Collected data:

-- ==== Sys2Proof/Machine/Setrate.lean ====
section
/-!
DEFINITION. SETRATE and the timing-profile function (spec/40_setrate_timing_profile.md).
-/

namespace Sys2Proof.Machine

variable {tsw rateW : Nat}

/-- `profile(r)` (R121), over the mathematical integers with floor division; every value fits its register when `r` does
(R127). -/
def profileOf (r : Nat) (rateW : Nat := Config.RATE_W) : Profile rateW where
  startbitHi := BitVec.ofNat _ (r * 9 / 1000)
  startbitLo := BitVec.ofNat _ (r * 9 / 2000)
  bit1Hi := BitVec.ofNat _ (r * 11 / 20000)
  bit1Lo := BitVec.ofNat _ (r * 17 / 10000)
  bit0Hi := BitVec.ofNat _ (r * 11 / 20000)
  bit0Lo := BitVec.ofNat _ (r * 11 / 20000)
  margin := BitVec.ofNat _ (r * 11 / 20000 / 2)

/-- A rate is accepted when it is nonzero and the realisation supports it (R122). -/
def rateOk (supported : Count rateW → Bool) (rate : Count rateW) : Bool := rate != 0 && supported rate

/-- `SETRATE rate` (R120) for a realisation that supports the rates of `supported` (spec/00_scope.md R7). -/
def setrate (supported : Count rateW → Bool) (rate : Count rateW) (r : Regs tsw rateW) : Regs tsw rateW :=
  if r.fault then r
  else if rateOk supported rate then r.writeProfile (profileOf rate.toNat rateW) true
  else r.writeProfile (profileOf 0 rateW) false

/-- `SETRATE` with the parameter `RATE_SUPPORTED` of the configuration. It produces no event and raises nothing (R120). -/
def execSetrate (rate : Count) (s : State) : Host.Outcome State Fault Refusal :=
  .next { s with regs := setrate Config.RATE_SUPPORTED rate s.regs }

end Sys2Proof.Machine
end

Task goal: The answer must consist of every line from the data that holds the string "Count".

Completed exercise:
def rateOk (supported : Count rateW → Bool) (rate : Count rateW) : Bool := rate != 0 && supported rate
def setrate (supported : Count rateW → Bool) (rate : Count rateW) (r : Regs tsw rateW) : Regs tsw rateW :=
def execSetrate (rate : Count) (s : State) : Host.Outcome State Fault Refusal :=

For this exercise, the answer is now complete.